Introduction

Ischemic stroke has diverse etiologies. It contributes significantly to global morbidity and mortality and imposes a substantial socioeconomic burden. Various factors influence the occurrence and prognosis of ischemic stroke. Risk factors, such as age, diabetes mellitus, hypertension, alcohol consumption, and smoking, are well established, regardless of etiology1. In addition to systemic factors, local vascular factors also contribute to the development of ischemic stroke. Notably, large artery and small vessel occlusions account for > 40% of ischemic strokes, despite being attributed to different pathophysiological mechanisms2.

Hemodynamic factors interact with the vascular endothelium, with endothelial dysfunction playing a crucial role in the development of atherosclerosis3. Endothelial cells respond to the mechanical forces acting on the blood vessels, leading to increased expression of adhesion molecules, decreased endothelial nitric oxide production, and increased superoxide anion production, all of which contribute to atherogenesis. The ejection of blood from the heart generates pulsatility, which can exacerbate endothelial oxidative stress4. Additionally, vascular geometry changes the direction of blood flow, creating larger atherogenic areas5. Regions with reduced hemodynamic shear stress have increased levels of reactive oxygen species, which promote inflammation. Moreover, a reduced rate of endothelial cell repair contributes to the formation of atherosclerotic plaques.

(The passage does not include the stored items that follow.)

-- ==== Sys2Proof/Machine/VltOps.lean ====
section
/-! DEFINITION. What loaders use of the vault and of the running image: checks of signed items (R74, R81, R212, R461), measurement
registers (R521) and compatibility (R89); and copies of ranges of memory. -/
namespace Sys2Proof.Machine

/-- A little-endian field of a byte string. -/
def fieldAt (l : List Nat) (off n : Nat) : Nat := ofLe ((l.drop off).take n)

/-! ## Ranges of memory -/

/-- Zeroes `n` bytes of memory from `a`. -/
def State.clearMem (s : State) (a n : Nat) : State :=
  { s with mem := s.mem.filter (fun c => decide (c.1 < a) || decide (a + n ≤ c.1)) }

/-- Copies `n` bytes of memory from `src` to `dst`. -/
def State.copyMem (s : State) (src dst n : Nat) : State :=
  let mid := (s.mem.filter (fun c => decide (src ≤ c.1) && decide (c.1 < src + n))).map (fun c => (c.1 - src + dst, c.2))
  { s with mem := s.mem.filter (fun c => decide (c.1 < dst)) ++ mid ++ s.mem.filter (fun c => decide (dst + n ≤ c.1)) }

/-- `n` bytes from `a` lie within general DRAM (R19). -/
def inDram (a n : Nat) : Bool := decide (0x1000000000 ≤ a) && decide (a + n ≤ 0x1100000000)

/-! ## Signed items -/

/-- State of an owner slot (R514): 0 EMPTY, 1 ENROLLED, 2 REVOKED. -/
def State.ownerSlot (s : State) (k : Nat) : Nat := bitsOf (s.rd Reg.VLT_STATUS) (2 * k) 2

/-- The last 96 bytes of an item are a signature by a public key over the bytes before them (R74). -/
def signedUnder (key l : List Nat) : Bool := ecdsaHolds key (l.drop (l.length - 96)) (sha384 (l.take (l.length - 96)))

/-- The public key of owner slot `k`, which VLT uses only while its hash matches the slot (R514). -/
def State.ownerPub (s : State) (k : Nat) : List Nat := Tab.get (fun _ => []) s.vlt.pubs k
def State.ownerKeyOk (s : State) (k : Nat) : Bool := beBytes 48 (sha384 (s.ownerPub k)) == Tab.get (fun _ => []) s.vlt.hashes k

/-- The signature of an item verifies against owner slot `k`, which must be enrolled and not revoked (R74, R81, R516). -/
def State.signedBy (s : State) (k : Nat) (l : List Nat) : Bool :=
  decide (k < 4) && s.ownerSlot k == 1 && s.ownerKeyOk k && signedUnder (s.ownerPub k) l

/-! ## Encrypted items (R519, R520) -/

/-- The content key and the nonce base that a KEYWRAP block of 96 bytes holds: none when it is for another module or its tag fails. -/
def keyUnwrap (b : List Nat) : Option (List Nat × List Nat) :=
  if b.length = 96 ∧ fieldAt b 0 4 = 1 ∧ fieldAt b 8 8 = Config.keyId % 2 ^ 64 then
    (gcmOpen Config.kwk ((b.drop 0x10).take 12) (b.take 0x10) ((b.drop 0x1C).take 48)).map (fun k => (k, (b.drop 0x4C).take 8))
  else none

/-- The plaintext of unit `i` of the item `l`. -/
def unitOpen (l : List Nat) (kw : List Nat × List Nat) (i : Nat) (unit : List Nat) : Option (List Nat) :=
  gcmOpen kw.1 (kw.2 ++ leBytes 4 i) (l.take 0x40) unit

/-- The body of a recipe, a program or firmware from HDR_LEN on, in plaintext: with ENC = 1 its single unit ends at KEY_WRAP_OFF and the KEYWRAP block at
SIG_OFF; none when the unwrapping or the tag fails. -/
def itemBody (l : List Nat) (enc : Bool) : Option (List Nat) :=
  let top := fieldAt l 0x70 4; let o := fieldAt l 0x74 4
  if !enc then some ((l.take top).drop 0x80)
  else if o + 96 ≠ top then none
  else (keyUnwrap ((l.drop o).take 96)).bind (fun kw => unitOpen l kw 0 ((l.take o).drop 0x80))

/-- The source of a load (R81, R212, R460): 64-byte aligned, within general DRAM, and as long as the item's header says. -/
def State.sourceOk (s : State) (addr len : Nat) : Bool :=
  addr % 64 == 0 && inDram addr len && s.rdMem (addr + 8) 4 == len

/-- The parts that the headers of images, recipes and programs share (R73, R208, R458): MAGIC, FORMAT, HDR_LEN, the length, ARB_IDX,
SIG_OFF and KEY_WRAP_OFF with ENC = 0; TARGET stands at offset `o`. -/
def headerOk (l : List Nat) (o magic maxLen : Nat) (enc : Bool) : Bool :=
  let len := fieldAt l 8 4
  fieldAt l 0 4 == magic && fieldAt l 4 2 == 1 && fieldAt l 6 2 == 0x80 && decide (0x80 + 96 ≤ len) && decide (len ≤ maxLen) &&
    decide (8 ≤ fieldAt l (o + 6) 1) && decide (fieldAt l (o + 6) 1 ≤ 63) && fieldAt l 0x70 4 == len - 96 &&
    (enc || fieldAt l 0x74 4 == 0)

/-- Steps 2 to 5 of a verification (R81, R212): the code of the first that fails (2 TARGET, 3 DIGEST, 4 SIGNATURE, 5 ROLLBACK), 0 when all
pass; TARGET stands at offset `o` of the header.  DESIGN CHOICE (notes/assumptions/114.md): DIGEST covers the padding between the sections too. -/
def State.itemCheck (s : State) (o : Nat) (l : List Nat) : Nat :=
  if fieldAt l o 4 ≠ 0x7200 ∨ fieldAt l (o + 4) 2 ≠ 0xB1 then 2
  else if sha384 ((l.take (fieldAt l 0x70 4)).drop 0x80) ≠ ofBe ((l.drop 0x40).take 48) then 3
  else if !s.signedBy (fieldAt l (o + 7) 1) l then 4
  else if fieldAt l (o + 8) 4 < s.num (Reg.VLT_ARB (fieldAt l (o + 6) 1)) then 5
  else 0

/-- The 48 bytes of measurement register `r`. -/
def State.measBytes (s : State) (r : Nat) : List Nat := (List.range 12).flatMap (fun w => leBytes 4 (s.num (Reg.VLT_MEAS r w)))

/-- Extends measurement register `r` by a digest of 48 bytes (R521). -/
def State.extendMeas (s : State) (r : Nat) (d : List Nat) : State :=
  let h := beBytes 48 (sha384 (s.measBytes r ++ d))
  (List.range 12).foldl (fun s w => s.setNum (Reg.VLT_MEAS r w) (fieldAt h (4 * w) 4)) s

/-! ## The running image -/

/-- IMAGE_ID of the running image. -/
def State.imageId (s : State) : Nat := s.num64 Reg.IML_ACTIVE_ID_LO Reg.IML_ACTIVE_ID_HI

/-- An item that carries an IMAGE_ID and binds a set of logical crews is compatible with the running image (R89). -/
def State.compat (s : State) (id crews : Nat) : Bool :=
  id == s.imageId || (s.img.parent != 0 && id == s.img.parent && !bit crews s.img.part)

/-- The logical crews of a mask. -/
def crewsOf (mask : Nat) : List Nat := (List.range 8).filter (bit mask)

end Sys2Proof.Machine
end

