/-- PPS_IN_EDGE (R63): the capture is corrected by the input delay of 9.0 ns (R571). -/
def execPpsInEdge (rising : Bool) (s : State) : Host.Outcome State Fault Refusal :=
  if s.flag F.CTU_PPS_IN_CTRL_IN_EN && rising == (s.fld F.CTU_PPS_IN_CTRL_EDGE == 0) then
    if s.flag F.CTU_PPS_IN_CTRL_CAP_VALID then
      .next ((s.setFld F.CTU_PPS_IN_CTRL_OVR 1).log 0x021A 0 0)
    else
      .next ((s.latchStamp (s.now.move (-(9 * 2 ^ 24))) Reg.CTU_PPS_CAP_SEC Reg.CTU_PPS_CAP_NSEC Reg.CTU_PPS_CAP_HI).setFld
        F.CTU_PPS_IN_CTRL_CAP_VALID 1)
  else .next s

/-- PPS_CAPTURE_READ (R63): a read of CTU_PPS_CAP_HI releases the capture. -/
def execPpsCaptureRead (s : State) : Host.Outcome State Fault Refusal :=
  .next ((s.setFld F.CTU_PPS_IN_CTRL_CAP_VALID 0).setBus ⟨false, s.num Reg.CTU_PPS_CAP_HI⟩)

/-! ## Digital inputs (R64 to R66) -/

/-- The qualified or raw level of DIN_n. -/
def State.dinLevel (s : State) (n : Nat) : Bool := s.rbit (Reg.DIO_STATE (n / 32)) (n % 32)
def State.dinRaw (s : State) (n : Nat) : Bool := s.rbit (Reg.DIO_RAW (n / 32)) (n % 32)

/-- A list with its last element changed. -/
def mapLast {α : Type} (f : α → α) : List α → List α
  | [] => []
  | [x] => [f x]
  | x :: y :: l => x :: mapLast f (y :: l)

/-- Enters a qualified transition into the FIFO of DIN_n, if EDGES selects it (R66). -/
def State.dinPush (s : State) (n : Nat) (t : Stamp) (rising : Bool) : State :=
  let d := s.dinOf n
  if bit (s.fld (F.DIO_FILT_EDGES n)) (if rising then 0 else 1) then
    if d.fifo.length < 8 then s.setDin n { d with fifo := d.fifo ++ [⟨t, rising, false⟩] }
    else
      ((s.setDin n { d with fifo := mapLast (fun e => { e with ovf := true }) d.fifo }).setRbit
        (Reg.DIO_OVF (n / 32)) (n % 32) true).log 0x0218 (0x20C8 + n / 16) n
  else s

/-- The qualified level of DIN_n changes to the raw level (R64, R65). -/
def State.dinQualify (s : State) (n : Nat) : State :=
  let lvl := s.dinRaw n
  let d := s.dinOf n
  if lvl == s.dinLevel n then s.setDin n { d with cand := none }
  else
    let t := match d.cand with | some t => t | none => s.now.move (-(1500 * 2 ^ 24))
    (((s.setDin n { d with cand := none }).setRbit (Reg.DIO_STATE (n / 32)) (n % 32) lvl).dinPush n t lvl).fireDin n t lvl

/-- Word 3 of an edge-FIFO entry. -/
def DinEntry.word3 (e : DinEntry) : Nat := b2n e.ovf * 4 + b2n e.rising * 2 + 1

/-- DIN_FIFO_POP (R66): a read of word 3 of DIO_FIFO_n. -/
def execDinFifoPop (n : Fin 64) (s : State) : Host.Outcome State Fault Refusal :=
  match (s.dinOf n).fifo with
  | [] => .next (s.setBus ⟨false, 0⟩)
  | e :: l => .next ((s.setDin n { s.dinOf n with fifo := l }).setBus ⟨false, e.word3⟩)

/-! ## Courses (R40 to R45) -/

/-- Changes the state of a course generator (R42): CHANGED, and LOSSES on an entry to HOLDOVER. -/
def State.setCourseState (s : State) (c v : Nat) : State :=
  if s.fld (F.CRS_STATUS_STATE c) = v then s
  else
    let s := (s.setFld (F.CRS_STATUS_STATE c) v).setFld (F.CRS_STATUS_CHANGED c) 1
    if v = 3 then (s.countFld (F.CRS_STATUS_LOSSES c) 1).log 0x0215 0 c else s
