/-- What a homing leg does at a position `x` reached with the speed `v` (R274, R277). -/
def State.homeMove (s : State) (n a : Nat) (h : Home) (x : Axis) (v : Rat) : State :=
  let clear := (s.num (Reg.AX_HOME_CLEAR n (a % 4)) : Int) * 4294967296
  let maxd := (s.num (Reg.AX_HOME_MAXDIST n (a % 4)) : Int) * 4294967296
  match h.phase with
  | .clear =>
    if s.homeRef n a h.mode == some true then s.setAxis a { x with home := some { h with mark := none } }
    else
      match h.mark with
      | none => s.setAxis a { x with home := some { h with mark := some x.cpos } }
      | some p => if clear ≤ ((x.cpos - p).natAbs : Int) then s.homeStop n a h .clearStop else s
  | .search => if maxd < ((x.cpos - h.p0).natAbs : Int) then s.homeStop n a { h with code := 2 } .failStop else s
  | .index => if maxd < ((x.cpos - h.mark.getD h.p0).natAbs : Int) then s.homeStop n a { h with code := 3 } .failStop else s
  | .park => s.homeParkAt n a h x v
  | _ => s

/-- One fabric cycle of a homing leg (R274, R277). -/
def State.homeCycle (s : State) (n a : Nat) (h : Home) : State :=
  let x := s.axisOf a
  match x.stop with
  | some r => s.rampCycle a r
  | none =>
    let u := max 0 (posDiff (s.axCourse a) h.start)
    let p := travelAt (s.homeVel n a) (s.homeA n a) (u : Rat)
    let sg : Rat := if h.neg then -1 else 1
    let x := { x with cpos := toFix (fixR h.p0 + sg * p.1), cvel := toFix (sg * p.2) }
    (s.setAxis a x).homeMove n a h x p.2

/-- The pins' times of one fabric cycle; a STEP pulse ends after PULSE_W (R255). -/
def State.stepTimes (s : State) (n a : Nat) : Axis :=
  let x := s.axisOf a
  let x := { x with stepT := x.stepT + 1, dirT := x.dirT + 1 }
  if !x.stepHigh && decide (6 * s.fld (F.AX_STEP_T_PULSE_W n (a % 4)) ≤ x.stepT) then { x with stepHigh := true } else x

/-- STEP and DIR of one fabric cycle (R255, R256); times are in fabric cycles of 5/3 ns. -/
def State.stepPins (s : State) (n a : Nat) : State :=
  let j := a % 4
  let x := s.stepTimes n a
  let want := steps x.cpos - x.ofs
  let lag := (want - x.s).natAbs
  let s := if s.fld (F.AX_QUEUE_LAG_MAX n j) < lag then s.setFld (F.AX_QUEUE_LAG_MAX n j) (min lag 0xFFFF) else s
  if lag = 0 then s.setAxis a x
  else
    let up := decide (x.s < want)
    let lvl := up != s.flag (F.AX_CFG_DIR_INV n j)
    if s.fld (F.AX_CFG_LAG_MAX n j) < lag then
      ((s.setAxis a x).axHaltFault n a 6 false 4).axLog a 0x0815 lag
    else if lvl != x.dirHigh then s.setAxis a { x with dirHigh := lvl, dirT := 0 }
    else if x.stepHigh && decide (6 * s.fld (F.AX_STEP_T_PER_MIN n j) ≤ x.stepT) &&
        decide (6 * s.fld (F.AX_STEP_T_DIR_SETUP n j) ≤ x.dirT) then
      s.setAxis a { x with stepHigh := false, stepT := 0, s := if up then x.s + 1 else x.s - 1 }
    else s.setAxis a x

/-- The clearance after a reference has been run (R276). -/
def State.clearDone (s : State) (n a : Nat) : State :=
  let x := s.axisOf a
  match x.clear with
  | some (_, p) =>
    if (s.num (Reg.AX_HOME_CLEAR n (a % 4)) : Int) * 4294967296 ≤ ((x.cpos - p).natAbs : Int) then s.setAxis a { x with clear := none } else s
  | none => s

/-- One fabric cycle of a step stage (R243, R255); `differ`: the two interpolators decide differently. -/
def State.stageCycle (s : State) (n a : Nat) (differ : Bool) : State :=
  let st := s.axState n a
  if st = 0 then s.setAxis a (s.stepTimes n a)
  else if differ then
    let s := (s.axLog a 0x081A 0).axHaltFault n a 7 true 2
    s.fatal (.stage n (a % 4)) 1
  else
    let x := s.axisOf a
    let s := match st with
      | 2 =>
        match x.gear, x.segs with
        | some g, [] => s.follow n a g
        | _, _ => s.interpolate n a 5
      | 4 => match x.stop with | some r => if x.rest then s else s.rampCycle a r | none => s
      | 5 => match x.gear with | some g => s.follow n a g | none => s
      | 6 => match x.home with | some h => if x.rest then s else s.homeCycle n a h | none => s
      | _ => s
    (s.clearDone n a).stepPins n a

/-- STEP_STAGE_CYCLE (R255). -/
def execStepStageCycle (a : Fin 32) (differ : Bool) (s : State) : Host.Outcome State Fault Refusal :=
  match s.axCrew a with
  | some n => .next (s.stageCycle n a differ)
  | none => .next s

/-! ## Rest (R258, R259, R274) -/

/-- A stop has reached rest: the position lies within 2^-16 step of STOP_POS. -/
def State.settle (s : State) (a : Nat) : State :=
  let (d, s) := s.deviation
  let x := s.axisOf a
  s.setAxis a { x with cpos := x.stopPos + d, cvel := 0, stop := none }

/-- The stop ramp of an axis has run its whole time (R258). -/
def State.rampOver (s : State) (a : Nat) : Bool :=
  match (s.axisOf a).stop with
  | some r => decide (r.dur ≤ ((posDiff (s.axCourse a) r.start : Int) : Rat))
  | none => false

Blood viscosity is a critical factor influencing hemodynamic parameters. An increase in the number of blood cells or plasma components increases blood viscosity, thereby increasing the risk of thromboembolism6,7. Most research on the effects of hemodynamic parameters has focused on large cerebral arteries, such as the carotid artery8. The impact of the direction and force of blood flow on small cerebral vessels is believed to differ from that on large arteries; however, assessing and visualizing these effects in small vessels is more challenging. Previous studies9,10 have reported associations between blood viscosity and ischemic stroke, especially in cases of small vessel occlusion, as well as with early neurological deterioration. The aim of this study was to explore the relationship between blood viscosity and stroke subtypes, in addition to intima-media thickness (IMT), which is a marker of systemic atherosclerosis.

Materials and methods

Patients

The medical records of patients admitted to the emergency department of St. Vincent’s Hospital, Suwon, South Korea, with acute ischemic stroke within one week of symptom onset between January 2020 and May 2022 were retrospectively analyzed. Patients who underwent brain imaging and blood viscosity testing were included. Patients lacking sufficient clinical or imaging data were excluded. All patients underwent standard evaluation for acute ischemic stroke, including blood tests, electrocardiography, and brain imaging.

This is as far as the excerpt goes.